→ **Work to complete**: Reproduce, exactly and in full, only the lines below from the one containing "unfold execGranuleBoundary" through the one containing "(State.resumeHeld s g) := by".

→ **Material to process**:

-- ==== Sys2Proof/Laws/KeepsStroke.lean ====
section
/-!
SUPPORT. The functions of Stroke.lean keep what `Keeps` says.
-/
namespace Sys2Proof.Machine

-- The case scripts of this file name more tactics than each case needs.
set_option linter.all false

theorem strokeLoadBody_keeps {s0 s : State} (h : Keeps s0 s) (r : Req) : PKeeps s0 (strokeLoadBody s r) := by
  unfold strokeLoadBody
  extract_lets t first n
  refine guarded_keeps h _ ?_
  split
  · exact PKeeps.mk h
  · refine guarded_keeps h _ ?_
    exact PKeeps.mk (Keeps.forAll (fun _ _ k => State.modPlay_keeps k _ _) h)

theorem tsetLoadBody_keeps {s0 s : State} (h : Keeps s0 s) (r : Req) : PKeeps s0 (tsetLoadBody s r) := by
  unfold tsetLoadBody
  repeat' (first
    | with_reducible (first
        | assumption | apply guarded_keeps | apply State.modPlay_keeps | apply PKeeps.ite | refine Keeps.forAll (fun _ _ _ => ?_) ?_)
    | dsimp only | with_reducible apply PKeeps.mk | refine Keeps.update ?_ rfl rfl rfl rfl rfl)

theorem State.writeEtchEnd_keeps {s0 s : State} (h : Keeps s0 s) (g : Nat) : Keeps s0 (State.writeEtchEnd s g) := by
  unfold State.writeEtchEnd
  repeat' (first
    | with_reducible (first
        | assumption | apply State.writeMarker_keeps | apply State.modPlay_keeps) | split | dsimp only
    | refine Keeps.update ?_ rfl rfl rfl rfl rfl)

theorem State.flushEtchEnds_keeps {s0 s : State} (h : Keeps s0 s) (g : Nat) : Keeps s0 (State.flushEtchEnds s g) := by
  unfold State.flushEtchEnds
  repeat' (first
    | with_reducible (first
        | assumption | apply State.writeEtchEnd_keeps | refine Keeps.foldl (fun _ _ _ => ?_) ?_) | dsimp only)

theorem State.startCkpt_keeps {s0 s : State} (h : Keeps s0 s) (g : Nat) (idx : Nat) (bcast : Bool) : Keeps s0 (State.startCkpt s g idx bcast) := by
  unfold State.startCkpt
  repeat' (first
    | with_reducible (first
        | assumption | apply State.takeCkpt_keeps | apply State.postStart_keeps | apply Keeps.ite) | dsimp only)

theorem State.armGather_keeps {s0 s : State} (h : Keeps s0 s) (g : Nat) (idx : Nat) (mode : Nat) (src : Nat) (prog : Option Nat) : Keeps s0 (State.armGather s g idx mode src prog) := by
  unfold State.armGather
  repeat' (first
    | with_reducible (first
        | assumption | apply State.release_keeps | apply State.startCkpt_keeps | apply State.flushEtchEnds_keeps
        | apply State.comparatorsChanged_keeps | apply State.preempt_keeps | apply State.setSmu_keeps | apply State.modG_keeps
        | apply Keeps.ite | refine Keeps.forAll (fun _ _ _ => ?_) ?_ | refine Keeps.foldl (fun _ _ _ => ?_) ?_)
    | dsimp only [State.fresh, State.choose] | split | refine State.setTwin_same ?_ _ rfl | refine Keeps.update ?_ rfl rfl rfl rfl rfl)

theorem State.startOwn_keeps {s0 s : State} (h : Keeps s0 s) (g : Nat) (idx : Nat) (mode : Nat) (src : Nat) : Keeps s0 (State.startOwn s g idx mode src) := by
  unfold State.startOwn
  repeat' (first
    | with_reducible (first
        | assumption | apply State.armGather_keeps | apply State.modSeq_keeps) | dsimp only | refine Keeps.update ?_ rfl rfl rfl rfl rfl)

theorem strokeStartBody_keeps {s0 s : State} (h : Keeps s0 s) (r : Req) : PKeeps s0 (strokeStartBody s r) := by
  unfold strokeStartBody
  repeat' (first
    | with_reducible (first
        | assumption | apply State.startOwn_keeps | apply State.startRelease_keeps | apply guarded_keeps | apply State.modG_keeps
        | apply PKeeps.ite | refine Keeps.forAll (fun _ _ _ => ?_) ?_) | refine MKeeps.eq ‹_ = some _› ?_ | split | dsimp only
    | with_reducible apply PKeeps.mk | refine Keeps.update ?_ rfl rfl rfl rfl rfl)

theorem State.haltTarget_keeps {s0 s : State} (h : Keeps s0 s) (t : Tgt) : Keeps s0 (State.haltTarget s t) := by
  unfold State.haltTarget
  repeat' (first
    | with_reducible (first
        | assumption | apply State.haltWho_keeps | apply Keeps.ite | refine Keeps.forAll (fun _ _ _ => ?_) ?_) | split | dsimp only
    | refine Keeps.update ?_ rfl rfl rfl rfl rfl)

theorem strokeHaltBody_keeps {s0 s : State} (h : Keeps s0 s) (r : Req) : PKeeps s0 (strokeHaltBody s r) := by
  unfold strokeHaltBody
  repeat' (first
    | with_reducible (first
        | assumption | apply State.haltTarget_keeps | apply guarded_keeps | apply PKeeps.ite) | dsimp only
    | with_reducible apply PKeeps.mk)

theorem strokeStatusBody_keeps {s0 s : State} (h : Keeps s0 s) (r : Req) : PKeeps s0 (strokeStatusBody s r) := by
  unfold strokeStatusBody
  repeat' (first
    | with_reducible (first
        | assumption | apply guarded_keeps | apply PKeeps.ite) | dsimp only | with_reducible apply PKeeps.mk)

theorem strokeReadBody_keeps {s0 s : State} (h : Keeps s0 s) (r : Req) : PKeeps s0 (strokeReadBody s r) := by
  unfold strokeReadBody
  repeat' (first
    | with_reducible (first
        | assumption | apply guarded_keeps | apply Keeps.ite | apply PKeeps.ite) | split | dsimp only | with_reducible apply PKeeps.mk
    | refine Keeps.update ?_ rfl rfl rfl rfl rfl)

theorem seqConfigBody_keeps {s0 s : State} (h : Keeps s0 s) (r : Req) : PKeeps s0 (seqConfigBody s r) := by
  unfold seqConfigBody
  repeat' (first
    | with_reducible (first
        | assumption | apply guarded_keeps | apply State.modPlay_keeps | apply PKeeps.ite | refine Keeps.forAll (fun _ _ _ => ?_) ?_)
    | dsimp only | with_reducible apply PKeeps.mk | refine Keeps.update ?_ rfl rfl rfl rfl rfl)

theorem execStrokeLoad_keeps {s0 s : State} (h : Keeps s0 s) (r : Req) : OKeeps s0 (execStrokeLoad r s) := by
  unfold execStrokeLoad
  exact OKeeps.next (State.firmware_keeps h _ _ _ _ fun _ _ k => strokeLoadBody_keeps k _)

theorem execTsetLoad_keeps {s0 s : State} (h : Keeps s0 s) (r : Req) : OKeeps s0 (execTsetLoad r s) := by
  unfold execTsetLoad
  exact OKeeps.next (State.firmware_keeps h _ _ _ _ fun _ _ k => tsetLoadBody_keeps k _)

theorem execStrokeStart_keeps {s0 s : State} (h : Keeps s0 s) (r : Req) : OKeeps s0 (execStrokeStart r s) := by
  unfold execStrokeStart
  exact OKeeps.next (State.firmware_keeps h _ _ _ _ fun _ _ k => strokeStartBody_keeps k _)

theorem execStrokeHalt_keeps {s0 s : State} (h : Keeps s0 s) (r : Req) : OKeeps s0 (execStrokeHalt r s) := by
  unfold execStrokeHalt
  exact OKeeps.next (State.firmware_keeps h _ _ _ _ fun _ _ k => strokeHaltBody_keeps k _)

theorem execStrokeStatus_keeps {s0 s : State} (h : Keeps s0 s) (r : Req) : OKeeps s0 (execStrokeStatus r s) := by
  unfold execStrokeStatus
  exact OKeeps.next (State.firmware_keeps h _ _ _ _ fun _ _ k => strokeStatusBody_keeps k _)

theorem execStrokeRead_keeps {s0 s : State} (h : Keeps s0 s) (r : Req) : OKeeps s0 (execStrokeRead r s) := by
  unfold execStrokeRead
  exact OKeeps.next (State.firmware_keeps h _ _ _ _ fun _ _ k => strokeReadBody_keeps k _)

theorem execSeqConfig_keeps {s0 s : State} (h : Keeps s0 s) (r : Req) : OKeeps s0 (execSeqConfig r s) := by
  unfold execSeqConfig
  exact OKeeps.next (State.firmware_keeps h _ _ _ _ fun _ _ k => seqConfigBody_keeps k _)

theorem execStrokeStartTrigger_keeps {s0 s : State} (h : Keeps s0 s) (q : Seqr) : OKeeps s0 (execStrokeStartTrigger q s) := by
  unfold execStrokeStartTrigger
  repeat' (first
    | with_reducible (first
        | assumption | apply State.setSeq_keeps | apply Keeps.ite | apply OKeeps.next | apply OKeeps.ite) | split | dsimp only
    | refine Keeps.update ?_ rfl rfl rfl rfl rfl)

theorem execJumpRequest_keeps {s0 s : State} (h : Keeps s0 s) (q : Seqr) (cause : Cause) (cycle : Nat) : OKeeps s0 (execJumpRequest q cause cycle s) := by
  unfold execJumpRequest
  repeat' (first
    | with_reducible (first
        | assumption | apply State.request_keeps | apply State.requestJoined_keeps | apply Keeps.ite | apply OKeeps.next
        | apply OKeeps.ite) | split | dsimp only | refine Keeps.update ?_ rfl rfl rfl rfl rfl)

theorem execGranuleBoundary_keeps {s0 s : State} (h : Keeps s0 s) (q : Seqr) (obs : List Obs) : OKeeps s0 (execGranuleBoundary q obs s) := by
  unfold execGranuleBoundary
  repeat' (first | with_reducible (first | assumption | apply State.granule_keeps | apply OKeeps.next | apply OKeeps.ite) | dsimp only)

theorem State.resumeHeld_keeps {s0 s : State} (h : Keeps s0 s) (g : Nat) : Keeps s0 (State.resumeHeld s g) := by
  unfold State.resumeHeld
  repeat' (first
    | with_reducible (first
        | assumption | apply State.goOn_keeps | apply Keeps.ite | refine Keeps.forAll (fun _ _ _ => ?_) ?_) | split | dsimp only)

theorem State.etchRecheck_keeps {s0 s : State} (h : Keeps s0 s) (g : Nat) : Keeps s0 (State.etchRecheck s g) := by
  unfold State.etchRecheck
  repeat' (first
    | with_reducible (first
        | assumption | apply State.resumeHeld_keeps | apply State.modPlay_keeps | apply Keeps.ite) | split | dsimp only
    | refine Keeps.update ?_ rfl rfl rfl rfl rfl)

theorem execCheckpointEntryFree_keeps {s0 s : State} (h : Keeps s0 s) (g : GIx) : OKeeps s0 (execCheckpointEntryFree g s) := by
  unfold execCheckpointEntryFree
  repeat' (first
    | with_reducible (first
        | assumption | apply State.etchRecheck_keeps | apply State.takeCkpt_keeps | apply Keeps.ite | apply OKeeps.next
        | apply OKeeps.ite) | split | dsimp only)

theorem execResolutionComplete_keeps {s0 s : State} (h : Keeps s0 s) (q : Seqr) : OKeeps s0 (execResolutionComplete q s) := by
  unfold execResolutionComplete
  repeat' (first
    | with_reducible (first
        | assumption | apply State.goOn_keeps | apply State.setSeq_keeps | apply State.advise_keeps | apply State.modSeq_keeps
        | apply Keeps.ite | apply OKeeps.next | apply OKeeps.ite | refine Keeps.forAll (fun _ _ _ => ?_) ?_) | split | dsimp only
    | refine Keeps.update ?_ rfl rfl rfl rfl rfl)

theorem State.etchDurable_keeps {s0 s : State} (h : Keeps s0 s) (g : Nat) (e : Etch) : Keeps s0 (State.etchDurable s g e) := by
  unfold State.etchDurable
  repeat' (first
    | with_reducible (first
        | assumption | apply State.resumeHeld_keeps | apply State.writeMarker_keeps | apply State.modPlay_keeps | apply Keeps.ite)
    | split | dsimp only | refine Keeps.update ?_ rfl rfl rfl rfl rfl)

theorem execEtchBeginMarkerDurable_keeps {s0 s : State} (h : Keeps s0 s) (g : GIx) : OKeeps s0 (execEtchBeginMarkerDurable g s) := by
  unfold execEtchBeginMarkerDurable
  repeat' (first
    | with_reducible (first
        | assumption | apply State.etchDurable_keeps | apply OKeeps.next | apply OKeeps.ite) | split | dsimp only
    | refine Keeps.update ?_ rfl rfl rfl rfl rfl)

theorem execEtchEndMarkerWrite_keeps {s0 s : State} (h : Keeps s0 s) (g : GIx) : OKeeps s0 (execEtchEndMarkerWrite g s) := by
  unfold execEtchEndMarkerWrite
  repeat' (first
    | with_reducible (first
        | assumption | apply State.writeEtchEnd_keeps | apply State.settleAll_keeps | apply Keeps.ite | apply OKeeps.next
        | apply OKeeps.ite) | split | dsimp only | refine Keeps.update ?_ rfl rfl rfl rfl rfl)

theorem execStreamGranulePresent_keeps {s0 s : State} (h : Keeps s0 s) (g : GIx) : OKeeps s0 (execStreamGranulePresent g s) := by
  unfold execStreamGranulePresent
  repeat' (first
    | with_reducible (first
        | assumption | apply State.modPlay_keeps | apply OKeeps.next | apply OKeeps.ite) | dsimp only
    | refine Keeps.update ?_ rfl rfl rfl rfl rfl)

theorem execStallResume_keeps {s0 s : State} (h : Keeps s0 s) (q : Seqr) : OKeeps s0 (execStallResume q s) := by
  unfold execStallResume
  repeat' (first
    | with_reducible (first
        | assumption | apply State.beginGranule_keeps | apply State.reachBoundary_keeps | apply State.setSeq_keeps
        | apply State.modG_keeps | apply Keeps.ite | apply OKeeps.next | apply OKeeps.ite | refine Keeps.forAll (fun _ _ _ => ?_) ?_)
    | split | dsimp only | refine Keeps.update ?_ rfl rfl rfl rfl rfl)

theorem execStallLimitExpiry_keeps {s0 s : State} (h : Keeps s0 s) (q : Seqr) : OKeeps s0 (execStallLimitExpiry q s) := by
  unfold execStallLimitExpiry
  repeat' (first
    | with_reducible (first
        | assumption | apply State.haltAt_keeps | apply State.modPlay_keeps | apply Keeps.ite | apply OKeeps.next | apply OKeeps.ite
        | refine Keeps.forAll (fun _ _ _ => ?_) ?_) | split | dsimp only | refine Keeps.update ?_ rfl rfl rfl rfl rfl)

theorem execHaltHoldExpiry_keeps {s0 s : State} (h : Keeps s0 s) (g : GIx) : OKeeps s0 (execHaltHoldExpiry g s) := by
  unfold execHaltHoldExpiry
  repeat' (first
    | with_reducible (first
        | assumption | apply State.pinsChanged_keeps | apply State.modG_keeps | apply Keeps.ite | apply OKeeps.next | apply OKeeps.ite)
    | split | dsimp only)

end Sys2Proof.Machine
end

→ **Exercise answer**:
  unfold execGranuleBoundary
  repeat' (first | with_reducible (first | assumption | apply State.granule_keeps | apply OKeeps.next | apply OKeeps.ite) | dsimp only)

theorem State.resumeHeld_keeps {s0 s : State} (h : Keeps s0 s) (g : Nat) : Keeps s0 (State.resumeHeld s g) := by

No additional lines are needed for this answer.